Oil & Gas Science and Technology (Sep 2014)
Validation of a Liquid Chromatography Tandem Mass Spectrometry Method for Targeted Degradation Compounds of Ethanolamine Used in CO2 Capture: Application to Real Samples
Abstract
In the field of greenhouse gas emission, a promising approach consists in CO2 storage and capture. However most of the processes are based on amine solutions which are likely to degrade and produce potentially harmful compounds. So there is a need for analytical methods to identify and quantify these products. Monoethanolamine was used as a model compound for the amines used for CO2 capture.
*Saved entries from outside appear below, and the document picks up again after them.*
-- ==== Sys2Proof/Machine/Errors.lean ====
section
/-! DEFINITION. Errors, audits, self-test, repairs and ageing, and remote accesses that fail (spec/23 R437, spec/24; logs 16,
20, 23). -/

namespace Sys2Proof.Machine

/-! Error records (R446, R447). -/

/-- The 64 bytes of a record with its sequence number. -/
def recBytes (e : ErrRec) (seq : Nat) : List Byte :=
  bytesN 8 (e.kind * 2 ^ 56 + e.sev * 2 ^ 54 + e.socket * 2 ^ 43 + e.core * 2 ^ 32 + e.ctx * 2 ^ 16 + e.cause) ++
    bytesN 8 e.addr.toNat ++ bytesN 8 (e.span * 2 ^ 48 + e.unit % 2 ^ 16 * 2 ^ 32 + e.code % 2 ^ 32) ++ bytesN 8 e.time ++
    bytesN 8 seq ++ [0, 1, 2].flatMap (fun i => bytesN 8 (e.detail.getD i 0#64).toNat)
/-- Writes words of a context's span 0 for the policy core; nothing where they cannot be written. -/
def policyPut (s : State) (ctx off : Nat) (bs : List Byte) : State :=
  match transNow s ctx 0 off bs.length accWrite with
  | .error _ => s
  | .ok kv => writeKeyed s (.front ctx) kv bs
/-- A word of a context's span 0, 0 where it cannot be read. -/
def policyRead (s : State) (ctx off n : Nat) : Nat :=
  match feRead s ctx 0 off n with
  | .ok bs => leN bs
  | .error _ => 0
/-- Writes a record into a context's ring; over one that the host has not marked read it is dropped and counted. The host
marks a record read by clearing its first 8 bytes (log 26). -/
def ringPut (s : State) (c : Ctx) (bs : List Byte) : State :=
  if c.ringRecs = 0 then s
  else
    let idx := c.ringOff.toNat + 64 * c.ringRecs
    let w := policyRead s c.num idx 8
    let at_ := c.ringOff.toNat + 64 * (w % c.ringRecs)
    if policyRead s c.num at_ 8 ≠ 0 then policyPut s c.num (idx + 8) (bytesN 8 (policyRead s c.num (idx + 8) 8 + 1))
    else policyPut (policyPut s c.num at_ bs) c.num idx (bytesN 8 (w + 1))
/-- ERROR_RECORD_POST (R447): the oldest record takes its sequence number and goes to the ring of its context. -/
def execErrorRecordPost (s : State) : Out :=
  .next (match s.errs with
    | [] => s
    | e :: rest =>
      let seq := s.seq
      let s := { s with errs := rest, seq := seq + 1 }
      let s := match findCtx s e.ctx with
        | some c => ringPut s c (recBytes e seq)
        | none => s
      if s.errs.isEmpty then s else postOnce s .errorRecordPost)
/-- CORRECTED_RECORD_FLUSH (R447): the held record of a unit goes out with its count and the time of its first error. -/
def execCorrectedRecordFlush (unit due : Nat) (s : State) : Out :=
  let s := atTime s due
  .next (match s.held.find? (fun h => h.unit == unit && h.due == due) with
    | none => s
    | some h =>
      postOnce { s with
        held := s.held.filter (fun x => !(x.unit == unit && x.due == due))
        errs := s.errs ++ [{ h.body with detail := [BitVec.ofNat 64 h.count] }] } .errorRecordPost)

/-! Audits (R448, R449). -/

/-- AUDIT_SET (R448): a reserved fraction changes nothing (log 43). -/
def execAuditSet (ctx : Nat) (on : Bool) (n : BitVec 5) (s : State) : Out :=
  .next (mailbox s (fun s => if 16 < n.toNat then s else modCtx s ctx (fun c => { c with audOn := on, audN := n })))
/-- A core that a replay may run on: another one with a free engine, on another die when one has one (R449). -/
def replayPlace (s : State) (core : Nat) : Option (Nat × Nat) :=
  let free := fun (ds : List Nat) => (ds.flatMap dieCores).findSome? (fun c =>
    if c = core ∨ s.corAlive.getLsbD (dieOf c) = false then none else (freeEngine s c).map (fun e => (c, e)))
  match free ([0, 1, 2, 3].filter (· ≠ dieOf core)) with
  | some p => some p
  | none => free [dieOf core]
/-- AUDIT_REPLAY (R449): the snapshot is replayed where an engine is free; a mismatch is recorded and both engines tested. -/
def execAuditReplay (id : Nat) (s : State) : Out :=
  .next (match s.samples.find? (fun x => x.id == id) with
    | none => s
    | some x => match replayPlace s x.core with
      | none => post s (.auditReplay id)
      | some p =>
        let sig := Config.replaySignature s.tick (shotSig x.shot)
        let s := modCtx { s with samples := s.samples.filter (fun y => decide (y.id ≠ id)) } x.ctx
          (fun c => { c with checked := min (c.checked + 1) 0xFFFFFFFF })
        if sig = x.sig then s
        else
          let s := addErr s { errRec 7 1 x.core x.ctx with detail := [x.loc &&& 0x7FFFFFFFFFFFFFFF#64, x.sig, sig] }
          postOnce (postOnce s (.selfTest (.engine x.core x.eng))) (.selfTest (.engine p.1 p.2)))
A liquid chromatography tandem mass spectrometry method was developed and validated for the quantification of six products of degradation of monoethanolamine (Glycine, N-(2-hydroxyethyl)glycine, N-glycylglycine, bicine, N,N′-bis-(2-hydroxyethyl) urea (BHE Urea), and diethanolamine) that were systematically detected with a LC-MS Scan method in real samples from CO2 capture and storage processes. The main difficulty of this study and its originality ly in the strategy developed to overcome the complexity of the matrix which is a mix of water and amine (70/30): the combined use of deuterated internal standards and a recent chemiometric approach to validate the method, i.e. the accuracy profile. For five compounds it was possible to validate the method with acceptance limits of 20%. This method was then successfully applied to real samples from pilot plant and lab-scale experiments.